Therefore, the elongated recess portions 33, which are difficult to
enhance the molding accuracy, are first worked and thereafter the
assembly reference hole 73 is molded. Since the working state of
the worked portion having the high minuteness is determined in the
maximum stroke position of the male die 51 and then the perforating
work with the low minuteness is carried out, molding quality of the
worked portion having the high minuteness can be secured at the
desired level.
[0224] Since the plural kinds of worked portions such as the
elongated recess portions 33 and the assembly reference holes 73
are worked in the same working stage, the relative position of each
worked portion is exactly obtained. Namely, since plural kinds of
dies mounted on the forging machine are simultaneously or
sequentially pressed on the static metal material 55, the metal
material 55 does not move while each worked portion is molded, so
that the positional relation among the respective worked portions
can be exactly set. Further, the number of working steps can be
reduced, which is advantageous in manufacturing cost.
[0225] In view of the above, there can be finally obtained the
chamber formation plate 30 in which the elongated recess portions
33 and the assembly reference holes 73 are formed with high
accuracy.
[0226] The elongated recess portions 33 are molded by plural
working stages including at least the preforming and the finish
molding, and the reference hole 73 is perforated in the last stage
of the plural working stages. Therefore, the reference hole 73 can
be formed under the condition where the flow of the metal material
55 and the influence of the stress with the flow are reduced.
Therefore, the external force applied to the molded portion of the
reference hole 73 is reduced as much as possible, and the normal
formation of the reference hole 73 is realized. Further, since the
elongated recess portion 33 is molded by the plural working stages,
deformation and flow of the material 55 in the molded part are not
continuously occurred. Therefore, the large inner stress does not
remain in the material, which is advantageous in molding of the
reference hole 73.
[0227] FIGS. 27A and 27B show a case where individual male dies are
used to perform the preforming and the finish molding. FIG. 27A
shows a preforming male die 51A in which a distal end 53a of the
projection 53 is made relatively sharp, and the depth of the gap
53b is made relatively small.
[0228] FIG. 27B shows a finishing male die 51B in which a distal
end 53a of the projection 53 is made relatively dull, and the depth
of the gap 53b is made relatively large. In this finish molding,
the projections 53 are deeply pressed into the strip 55 so that the
partition walls 28 having enough height are molded in the gap 53b.

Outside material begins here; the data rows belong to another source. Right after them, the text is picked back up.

theorem generate_softwareAccess_of_not_entry {s : State}
    (hno : s.haltingAllowed = false ∨ s.oslk = true) :
    generate .softwareAccess s = .next s.ignoreEvent := by
  unfold generate
  match hc : s.conditions with
  | ⟨false, _, _, _⟩ | ⟨true, true, _, _⟩ | ⟨true, false, true, _⟩ =>
    exact underConditions_of_selects (by simp [hc]) _
  | ⟨true, false, false, _⟩ =>
    have ho : s.oslk = false := congrArg Conditions.oslk hc
    have hprohibited : s.haltingAllowed = false := hno.resolve_right (by simp [ho])
    exact (underConditions_of_selects (by simp [hc]) _).trans
      (unlessHalted_of_not_haltingAllowed hprohibited hc _ _)

/-- Row 12 ignores the event in Non-debug state; everywhere else the event might be pended. -/
theorem generate_exceptionCatch_of_not_entry {s : State} (hno : s.haltingAllowed = false)
    (p : CatchPriority) :
    generate (.exceptionCatch p) s =
      .next (if (!s.halted && s.conditions.auth && s.conditions.dlk) = true then s.ignoreEvent
        else s.exceptionCatchNotHalting) := by
  unfold generate
  match hc : s.conditions with
  | ⟨false, _, _, _⟩ =>
    rw [if_neg (by simp)]
    exact underConditions_of_selects (by simp [hc]) _
  | ⟨true, true, _, _⟩ =>
    refine (underConditions_of_selects (by simp [hc]) _).trans ?_
    cases hh : s.halted with
    | false => exact unlessHalted_nonDebug hh _ _
    | true => exact unlessHalted_debug hh _ _
  | ⟨true, false, _, _⟩ =>
    rw [if_neg (by simp)]
    exact (underConditions_of_selects (by simp [hc]) _).trans
      (unlessHalted_of_not_haltingAllowed hno hc _ _)

theorem rowOf_otherHalting (x : OtherHalting) (c : Conditions) :
    rowOf x.event c = rowOtherHalting x c := by
  cases x <;> rfl

theorem generate_otherHalting_of_not_entry {s : State} (hno : s.haltingAllowed = false)
    (x : OtherHalting) : generate x.event s = .next (s.pendEvent x.pendable) := by
  rw [generate, rowOf_otherHalting]
  match hc : s.conditions with
  | ⟨false, _, _, _⟩ | ⟨true, true, _, _⟩ => exact otherHalting_pended_of_selects (by simp [hc]) x
  | ⟨true, false, o, h⟩ =>
    change otherHalting x _ _ (s.unlessHalted _ _) s = _
    rw [unlessHalted_of_not_haltingAllowed hno hc]
    exact otherHalting_pended_of_selects (by simp [hc]) x

/-! ## The table and the text -/

/-- A synchronous Halting debug event enters on the same condition by both; where the condition
fails the rows of each group do what R76 to R79 say. -/
theorem generate_eq_evaluate_of_halting {e : Event} (hhalting : e.halting = true)
    (hsync : e.asynchronous = false) (s : State) : generate e s = s.evaluate e := by
  cases hentry : s.haltingAllowed && s.typeCondition e with
  | true =>
    rw [evaluate_of_entry hhalting hsync hentry]
    refine generate_of_entryConditionOf (Event.synchronous_of_halting hhalting hsync) ?_ ?_
    · rw [entryConditionOf_of_synchronous hhalting hsync, hentry]
    · rintro rfl
      cases hhalting
  | false =>
    rw [evaluate_of_not_entry hhalting hentry]
    have hno := Bool.and_eq_false_iff.1 hentry
    cases e with
    | haltInstruction => exact generate_haltInstruction_of_not_entry hno
    | softwareAccess =>
      exact generate_softwareAccess_of_not_entry (hno.imp_right (by simp [State.typeCondition]))
    | exceptionCatch p =>
      refine (generate_exceptionCatch_of_not_entry (hno.resolve_right nofun) p).trans ?_
      exact congrArg _ (perform_exceptionCatchNotHaltingAction s p).symm
    | haltingStep => exact generate_otherHalting_of_not_entry (hno.resolve_right nofun) .haltingStep
    | resetCatch => exact generate_otherHalting_of_not_entry (hno.resolve_right nofun) .resetCatch
    | externalDebugRequest | osUnlockCatch => cases hsync
    | breakpoint | watchpoint | breakpointInstruction | softwareStep | vectorCatch => cases hhalting

/-- The text lets an asynchronous event enter or pends it (R71, R79). -/
theorem haltingDebugEventAction_of_asynchronous {e : Event} (ha : e.asynchronous = true)
    (s : State) :
    s.haltingDebugEventAction e = if s.haltingAllowed then .enterDebugState else .pended := by
  cases e with
  | externalDebugRequest | osUnlockCatch =>
    simp [State.haltingDebugEventAction, State.typeCondition, State.notEnteringAction]
  | _ => cases ha

theorem halting_of_asynchronous {e : Event} (ha : e.asynchronous = true) : e.halting = true := by
  cases e with
  | externalDebugRequest | osUnlockCatch => rfl
  | _ => cases ha

/-- The entry of an asynchronous event goes through `Pending`, so that both actions of the text pend
it (R86, R88). -/
theorem generate_eq_evaluate_of_asynchronous {e : Event} (ha : e.asynchronous = true) (s : State) :
    generate e s = s.evaluate e := by
  obtain ⟨p, hp, -, hgen⟩ := generate_asynchronous ha s
  rw [hgen, evaluate_of_halting (halting_of_asynchronous ha),
    haltingDebugEventAction_of_asynchronous ha]
  cases s.haltingAllowed <;> simp [State.perform, ha, hp]

/-- The row selected for an event does what the functions of the text give it. -/
theorem generate_eq_evaluate (e : Event) (s : State) : generate e s = s.evaluate e := by
  have breakOrWatch (x : BreakOrWatch) : generate x.event s = s.evaluate x.event :=
    (generate_breakOrWatch x s).trans (evaluate_breakOrWatch x s).symm
  cases e with
  | haltInstruction | softwareAccess | exceptionCatch | haltingStep | resetCatch =>
    exact generate_eq_evaluate_of_halting rfl rfl s
  | externalDebugRequest | osUnlockCatch => exact generate_eq_evaluate_of_asynchronous rfl s
  | breakpoint t => exact breakOrWatch (.breakpoint t)
  | watchpoint => exact breakOrWatch .watchpoint
  | breakpointInstruction => exact generate_otherSoftware .breakpointInstruction s
  | softwareStep => exact generate_otherSoftware .softwareStep s
  | vectorCatch f => exact generate_otherSoftware (.vectorCatch f) s

/-- Settles O18: the generation of an event is the run of the row selected for it. -/
theorem tableAgreesWithTheText : Obligations.TableAgreesWithTheText :=
  generate_eq_evaluate

/-! ## Events in Debug state -/

/-- Settles O21: in Debug state halting is not allowed, and each event does what it does wherever it
may not halt the PE. -/
theorem eventsInDebugState : Obligations.EventsInDebugState := by
  intro s hh
  have hno : s.haltingAllowed = false := by simp [haltingAllowed_eq, hh]
  refine ⟨generate_haltInstruction_of_not_entry (.inl hno),
    generate_softwareAccess_of_not_entry (.inl hno), fun p => ?_,
    generate_otherHalting_of_not_entry hno, fun x => ?_⟩
  · rw [generate_exceptionCatch_of_not_entry hno, if_neg (by simp [hh]),
      exceptionCatchNotHalting_eq_ite]
    split <;> rfl
  · have hbw : s.haltOnBreakpointOrWatchpoint = false := by
      simp [State.haltOnBreakpointOrWatchpoint, hno]
    rw [generate_breakOrWatch, hbw, if_neg Bool.false_ne_true, perform_bwNotHalting]
    split <;> rfl

end Sys2Proof.Machine
end

section
/-! Pending, removing and taking an event, each as a step of its own (60_exceptions.md R176, R186 to
R189). -/

namespace Sys2Proof

/-- Pending a type already pending changes nothing. -/
theorem Pending.insert_of_has {s : Pending} {p : Pendable} (h : s.has p = true) :
    s.insert p = s := by
  refine Pending.eq_of_has fun q => ?_
  by_cases hq : q = p
  · rw [hq, Pending.has_insert_self, h]
  · exact Pending.has_insert_of_ne s hq

/-- Pending several types pends each of them. -/
theorem Pending.has_foldl_insert_of_mem {p : Pendable} {l : List Pendable} (hp : p ∈ l)
    (q : Pending) : (l.foldl Pending.insert q).has p = true := by
  induction l generalizing q with
  | nil => cases hp
  | cons a l ih =>
    rcases List.mem_cons.1 hp with rfl | hp
    · exact Pending.has_foldl_insert l (Pending.has_insert_self q p)
    · exact ih hp _

namespace Machine

theorem step_dropPending {s : State} {p : Pendable} {rest : List Move}
    (ha : s.agenda = .dropPending p :: rest) :
    step s = .next { s.advance rest with pending := s.pending.erase p } :=
  step_actFreely ha rfl (.inr rfl)

/-- Settles O31: pending inserts the one type, and the environment's step erases it. -/
theorem pendingAddedAndRemoved : Obligations.PendingAddedAndRemoved :=
  ⟨fun s p q => ⟨Pending.has_insert s.pending p q, Pending.insert_of_has⟩,
    fun p q s _ ha => ⟨step_dropPending ha, Pending.has_erase s.pending p q⟩⟩

/-- The three conditions of R188. -/
theorem takeEnabled_iff (s : State) (p : Pendable) :
    s.takeEnabled p = true ↔
      s.pending.has p = true ∧ s.haltingAllowed = true ∧ s.canReachPreciseState = true :=
  ⟨haltingAllowed_of_takeEnabled, fun ⟨hpend, hallowed, hp⟩ => by
    simp [State.takeEnabled, hpend, hallowed, hp]⟩

/-- Where it is enabled, the step of a take makes the entry, after the step is counted. -/
theorem step_take_of_enabled {s : State} {p : Pendable} {rest : List Move}
    (ha : s.agenda = .take p :: rest) (h : s.takeEnabled p = true) :
    step s = .next ((s.advance rest).enterDebugState p.type true) :=
  (step_actFreely ha rfl (.inr rfl)).trans (if_pos h)

theorem step_take_of_not_enabled {s : State} {p : Pendable} {rest : List Move}
    (ha : s.agenda = .take p :: rest) (h : s.takeEnabled p = false) :
    step s = .next (s.advance rest) :=
  (step_actFreely ha rfl (.inr rfl)).trans (if_neg (ne_true_of_eq_false h))

/-- Settles O30: the three conditions enable the step, and each is needed. -/
theorem takePendingTakesOnlyWhenEnabled : Obligations.TakePendingTakesOnlyWhenEnabled := by
  refine fun p s rest ha => ⟨fun hpend hallowed hp => ?_, fun hfails => ?_⟩
  · rw [step_take_of_enabled ha ((takeEnabled_iff s p).mpr ⟨hpend, hallowed, hp⟩),
      ← Pending.eraseType_type]
    rfl
  · refine step_take_of_not_enabled ha ?_
    rcases hfails with h | h | h <;> simp [State.takeEnabled, h]

/-- The generation of an asynchronous event pends its type, in every state (R187). -/
theorem generate_of_pendable {e : Event} {p : Pendable} (ha : e.asynchronous = true)
    (hp : e.type.pendable = some p) (s : State) : generate e s = .next (s.pendEvent p) := by
  obtain ⟨q, hq, -, hgen⟩ := generate_asynchronous ha s
  obtain rfl : p = q := Option.some.inj (hp.symm.trans hq)
  exact hgen

/-- So does every row of the table for the event, whatever the conditions. -/
theorem exec_of_pendable {i : Instr} {e : Event} {c : Conditions} {p : Pendable}
    (hi : i.eventAndConditions = some (e, c)) (ha : e.asynchronous = true)
    (hp : e.type.pendable = some p) (s : State) : exec i s = .next (s.pendEvent p) :=
  (exec_eq_generate_of_asynchronous hi ha).trans (generate_of_pendable ha hp s)

/-- Settles O26: the generation of the two events and their rows pend their types. -/
theorem asynchronousEventsAlwaysPended : Obligations.AsynchronousEventsAlwaysPended :=
  fun s => ⟨generate_of_pendable (p := .externalDebugRequest) rfl rfl s,
    generate_of_pendable (p := .osUnlockCatch) rfl rfl s,
    fun _ _ hi => exec_of_pendable (p := .externalDebugRequest) hi rfl rfl s,
    fun _ _ hi => exec_of_pendable (p := .osUnlockCatch) hi rfl rfl s⟩

end Machine

end Sys2Proof
end

section
/-! What a step does to the record of an entry to Debug state (60_exceptions.md R194 to R196). -/

namespace Sys2Proof.Machine

/-- `t` is in Debug state exactly if `s` is, with the same recorded cause and precision. -/
def EntryRecordKept (s t : State) : Prop :=
  t.halted = s.halted ∧ t.entryCause = s.entryCause ∧ t.entryImprecise = s.entryImprecise

/-- A change leaves the entry record as it is. -/
theorem EntryRecordKept.change (s : State) (c : Control) : EntryRecordKept s (s.change c) := by
  obtain ⟨hhalted, -, -, -, hcause, himprecise, -⟩ := change_frame s c
  exact ⟨hhalted, hcause, himprecise⟩

/-- A step that changes no control either enters Debug state precisely, where halting is allowed, or
leaves the entry record as it is. -/
theorem Effect.entry_cases {s t : State} (h : Effect s t) :
    (s.haltingAllowed = true ∧ t.entryImprecise = false) ∨ EntryRecordKept s t := by
  cases h with
  | enter u c _ _ hc => exact .inl ⟨hc.1, rfl⟩
  | hold u c _ hh _ _ he hi => exact .inr ⟨hh, he, hi⟩
  | stay _ _ hh _ he hi => exact .inr ⟨hh, he, hi⟩
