-- ==== Sys2Proof/Certificates/Slice0/Obligations.lean ====
section
/-! DEFINITION. The statements for the provers. -/

open Sys2Proof Sys2Proof.Machine

/-! ### The control word -/

/-- 95_test_vectors.md 2.11: words of the ten functions, in both formats, decode to the instructions they stand for. -/
def Obligations.TableWordsDecode : Prop :=
  decodeTableWord 32 0x00180060 = some (.calcCos .bits32 .bits32 0 6) ∧
    decodeTableWord 32 0x00780061 = some (.calcSin .bits16 .bits16 0 6) ∧
    decodeTableWord 32 0x00180062 = some (.calcPhase .bits32 .bits32 0 6) ∧
    decodeTableWord 32 0x00780063 = some (.calcMod .bits16 .bits16 0 6) ∧
    decodeTableWord 32 0x00000704 = some (.calcAtan .bits32 .bits32 7 0) ∧
    decodeTableWord 32 0x00600165 = some (.calcCosh .bits16 .bits16 1 6) ∧
    decodeTableWord 32 0x00000166 = some (.calcSinh .bits32 .bits32 1 6) ∧
    decodeTableWord 32 0x00600167 = some (.calcAtanh .bits16 .bits16 1 6) ∧
    decodeTableWord 32 0x00000468 = some (.calcLn .bits32 .bits32 4 6) ∧
    decodeTableWord 32 0x006007F9 = some (.calcSqrt .bits16 .bits16 7 15)

/-- Decoding what the encoder makes of any instruction gives the instruction back, every operand at every value, under
every descriptor table (R80, R86, R87). -/
def Obligations.DecodeOfEncodeIsTheInstruction : Prop :=
  ∀ (d : DescTable) (i : Instr), decode d (encode d i) = .ok i

/-- A word that decodes is the encoding of what it decodes to: each control word has one meaning (R80, R87). -/
def Obligations.EncodeOfDecodeIsTheWord : Prop :=
  ∀ (d : DescTable) (w : Word) (i : Instr), decode d w = .ok i → encode d i = w

/-- Under the default descriptors the decoder reads an instruction of function `f` from exactly the words that the opcode
table's mask and match give to `f` (R87, R97). -/
def Obligations.MaskAndMatchSelectTheFunction : Prop :=
  ∀ (w : Word) (f : Func), (∃ i, decode .default w = .ok i ∧ i.func = f) ↔ w &&& tableMask = tableMatch f

/-- No word with a bit of 31:23, 18:16 or 15:11 set and no word with FUNC above 9 decodes, under any descriptor table
(R83, R88, R89, R92). -/
def Obligations.ReservedWordsDoNotDecode : Prop :=
  ∀ (d : DescTable) (w : Word) (i : Instr), decode d w = .ok i →
    w &&& 0xFF87F800 = 0 ∧ (w.extractLsb' 0 4).toNat < 10

/-- R85, R86, R187, R190, R191: the control word of a CALC and of a running transaction carry PRECISION = `Cfg.PRECISION`
in bits 7:4, SCALE = the scale of argument 1 (A1 at acceptance, then LS) in bits 10:8 and FUNC in bits 3:0, with the ten
opcodes of the map. -/
def Obligations.ControlWordCarriesItsFields : Prop :=
  (∀ s : State,
    (selectedWord s).extractLsb' 4 4 = s.cfg.precision ∧ (selectedWord s).extractLsb' 8 3 = s.a1.cell.scale ∧
      (selectedWord s).extractLsb' 0 4 = s.fsel.func.code ∧
      (latchedWord s).extractLsb' 4 4 = s.cfg.precision ∧ (latchedWord s).extractLsb' 8 3 = s.latch.ls ∧
      (latchedWord s).extractLsb' 0 4 = s.latch.lf) ∧
    Func.code .cos = 0 ∧ Func.code .sin = 1 ∧ Func.code .phase = 2 ∧ Func.code .mod = 3 ∧ Func.code .atan = 4 ∧
    Func.code .cosh = 5 ∧ Func.code .sinh = 6 ∧ Func.code .atanh = 7 ∧ Func.code .ln = 8 ∧ Func.code .sqrt = 9

/-- R83, R88, R89, R81, R82 (polarities D9, D10, D40): in the control word ARGSIZE and RESSIZE are both 1 in Q1_15 and 0
in Q1_31, NARGS and NRES are the counts minus one, and every other bit outside SCALE, PRECISION and FUNC is 0. -/
def Obligations.ControlWordSizesCountsAndZeros : Prop :=
  ∀ s : State,
    (latchedWord s).getLsbD 22 = decide (s.cfg.fmt = .q1_15) ∧ (latchedWord s).getLsbD 21 = decide (s.cfg.fmt = .q1_15) ∧
      (latchedWord s).getLsbD 20 = decide (s.latch.ln = .two) ∧ (latchedWord s).getLsbD 19 = decide (s.latch.lr = .two) ∧
      latchedWord s &&& 0xFF87F800 = 0

/-! ### The step -/

/-- A step runs the decoded instruction. With CALC next on the command port and SEQ `idle`, it is the instruction of the
control word that FSEL, A1 and `Cfg` make; while a transaction runs and the turn is the sequencer's, it is the
instruction of the word in the latches. Around `exec` the step takes the head of the agenda and nothing else. -/
def Obligations.StepRunsTheDecodedInstruction : Prop :=
  (∀ (s : State) (i : Instr) (rest : List Move), s.cfg.wf = true → s.seq = .idle → s.agenda = .command .calc :: rest →
    decode s.cfg.desc (selectedWord s) = .ok i → step s = exec i { s with agenda := rest }) ∧
    ∀ (s : State) (i : Instr), s.cfg.wf = true → s.seq ≠ .idle →
      s.agenda = [] ∨ (∃ rest, s.agenda = .access :: rest) →
      decode s.cfg.desc (latchedWord s) = .ok i → step s = exec i { s with agenda := s.agenda.tail }

/-- The instruction of a CALC is the one of FSEL, with the format's word size twice, A1.scale and `Cfg.PRECISION` as its
operands, and it is well formed; while a transaction runs it is the same with LS (R81, R187 to R191). -/
def Obligations.FetchedInstructionIsTheSelectedOne : Prop :=
  (∀ s : State,
    decode s.cfg.desc (selectedWord s) = .ok (Instr.make s.fsel.func
      ⟨.ofFmt s.cfg.fmt, .ofFmt s.cfg.fmt, s.a1.cell.scale, s.cfg.precision⟩)) ∧
    (∀ s : State, s.Inv → s.seq ≠ .idle →
      decode s.cfg.desc (latchedWord s) = .ok (Instr.make s.fsel.func
        ⟨.ofFmt s.cfg.fmt, .ofFmt s.cfg.fmt, s.latch.ls, s.cfg.precision⟩)) ∧
    ∀ (f : Func) (z : WordSize) (sc : BitVec 3) (p : BitVec 4), (Instr.make f ⟨z, z, sc, p⟩).wellFormed = true

/-- The model's own placing of an instruction (log 14): from every state, the step after `withFetchWord` runs the
well-formed instruction of the word. -/
def Obligations.PlacedWordIsRunByTheNextStep : Prop :=
  ∀ (s : State) (nbits w : Nat) (i : Instr), decodeTableWord nbits w = some i → i.wellFormed = true →
    step (s.withFetchWord nbits w) = exec i { s.withFetchWord nbits w with agenda := s.agenda }

/-- A move of another agent: a command other than CALC runs as that command, an engine move is the engine's if it is
clocked and else leaves a free engine, the clock enable goes on, or goes off and leaves a free engine (R236; both free
engines are the model's choice, log 10), a reset is the hardware reset; at `idle` with nothing to do the block waits (R43,
R233; log 5). -/
def Obligations.StepPerformsTheMoveNext : Prop :=
  ∀ (s : State) (rest : List Move), s.cfg.wf = true →
    (∀ c, c ≠ .calc → s.agenda = .command c :: rest → step s = execCommand c { s with agenda := rest }) ∧
    (∀ e1 e2, s.agenda = .engine e1 e2 :: rest →
      (s.clock = true → step s = .next { s with agenda := rest, engine := engineFinish e1 e2 s.engine }) ∧
      (s.clock = false → step s = .next { s with
        agenda := rest, engine := Config.freeEngine s.draws, draws := s.draws + 1 })) ∧
    (s.agenda = .clock true :: rest → step s = .next { s with agenda := rest, clock := true }) ∧
    (s.agenda = .clock false :: rest → step s = .next { s with
      agenda := rest, clock := false, engine := Config.freeEngine s.draws, draws := s.draws + 1 }) ∧
    (s.agenda = .reset :: rest → step s = .next (hardwareReset { s with agenda := rest })) ∧
    (s.seq = .idle → s.agenda = .access :: rest → step s = .next { s with agenda := rest }) ∧
    (s.seq = .idle → s.agenda = [] → step s = .next s)

/-- R180: a command presented while a transaction runs is refused as busy, whatever it is. -/
def Obligations.CommandsAreRefusedWhileBusy : Prop :=
  ∀ (s : State) (c : Command) (rest : List Move), s.cfg.wf = true → s.seq ≠ .idle → s.agenda = .command c :: rest →
    step s = .refused .busy

/-- R214 `bad_config`: a step is refused so exactly when the configuration breaks a constraint, whatever is to be done:
BASE is no multiple of 4, PI is not positive, VEC_MARGIN is not above 1, or for some kind the allowed range is upside down
(R7), or the table is empty, its exponents do not ascend strictly or leave 0 to 7, or a range is upside down (R112). -/
def Obligations.BadConfigurationIsRefused : Prop :=
  ∀ s : State, step s = .refused .badConfig ↔
    s.cfg.base.toNat % 4 ≠ 0 ∨ s.cfg.pi ≤ 0 ∨ s.cfg.vecMargin ≤ 1 ∨
      ∃ k,
        (s.cfg.kinds.of k).allowedHi < (s.cfg.kinds.of k).allowedLo ∨
        (s.cfg.kinds.of k).table.ranges = [] ∨
        ¬ ((s.cfg.kinds.of k).table.ranges.map Range.exp).Pairwise (· < ·) ∨
        ∃ r ∈ (s.cfg.kinds.of k).table.ranges, r.exp < 0 ∨ 7 < r.exp ∨ r.hi < r.lo
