-- ==== Sys2Proof/Laws/PerInstr.lean ====
section
/-! SUPPORT. The facts said of every instruction as syntax, one lemma for each constructor. -/

namespace Sys2Proof.Laws.FuncField

/-- R86, R187: under any descriptor table the FUNC field of an instruction's control word is the opcode of its function. -/
def Statement (i : Instr) : Prop := ∀ d : DescTable, (encode d i).extractLsb' 0 4 = i.func.code

/-- The low four bits of a control word are the opcode it was given. -/
theorem csrWord_low (a r : WordSize) (na nr : Count) (sc : BitVec 3) (p c : BitVec 4) :
    (csrWord a r na nr sc p c).extractLsb' 0 4 = c := by
  unfold csrWord
  exact BitVec.extractLsb'_append_eq_right

theorem calcCos (a r : WordSize) (sc : BitVec 3) (p : BitVec 4) : Statement (.calcCos a r sc p) := fun _ => csrWord_low ..

theorem calcSin (a r : WordSize) (sc : BitVec 3) (p : BitVec 4) : Statement (.calcSin a r sc p) := fun _ => csrWord_low ..

theorem calcPhase (a r : WordSize) (sc : BitVec 3) (p : BitVec 4) : Statement (.calcPhase a r sc p) := fun _ => csrWord_low ..

theorem calcMod (a r : WordSize) (sc : BitVec 3) (p : BitVec 4) : Statement (.calcMod a r sc p) := fun _ => csrWord_low ..

theorem calcAtan (a r : WordSize) (sc : BitVec 3) (p : BitVec 4) : Statement (.calcAtan a r sc p) := fun _ => csrWord_low ..

theorem calcCosh (a r : WordSize) (sc : BitVec 3) (p : BitVec 4) : Statement (.calcCosh a r sc p) := fun _ => csrWord_low ..

theorem calcSinh (a r : WordSize) (sc : BitVec 3) (p : BitVec 4) : Statement (.calcSinh a r sc p) := fun _ => csrWord_low ..

theorem calcAtanh (a r : WordSize) (sc : BitVec 3) (p : BitVec 4) : Statement (.calcAtanh a r sc p) := fun _ => csrWord_low ..

theorem calcLn (a r : WordSize) (sc : BitVec 3) (p : BitVec 4) : Statement (.calcLn a r sc p) := fun _ => csrWord_low ..

theorem calcSqrt (a r : WordSize) (sc : BitVec 3) (p : BitVec 4) : Statement (.calcSqrt a r sc p) := fun _ => csrWord_low ..

end Sys2Proof.Laws.FuncField
end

The perforating work using the punch 73a is performed at this stage
as shown. In this case, although the projections 54 are provided on
the female die 52, the finishing female die 57 in which a top face
is made flat (see FIG. 23A) may be used.
[0229] As shown in FIG. 24, two reference holes 73 are formed in
the chamber formation plate 30. When the chamber formation plate 30
is assembled as the flow path unit 4, usually it is laminated with
the nozzle plate 31 and the elastic plate 32 and assembled on a
table jig. The reference holes 73 are fitted with positioning pins
erected from the table jig, and the flow path unit 4 is assembled
by bonding. The chamber formation plate 30 having the two reference
holes 73 through which the two positioning pins pass does not shift
in any direction, and the exact assembly is performed.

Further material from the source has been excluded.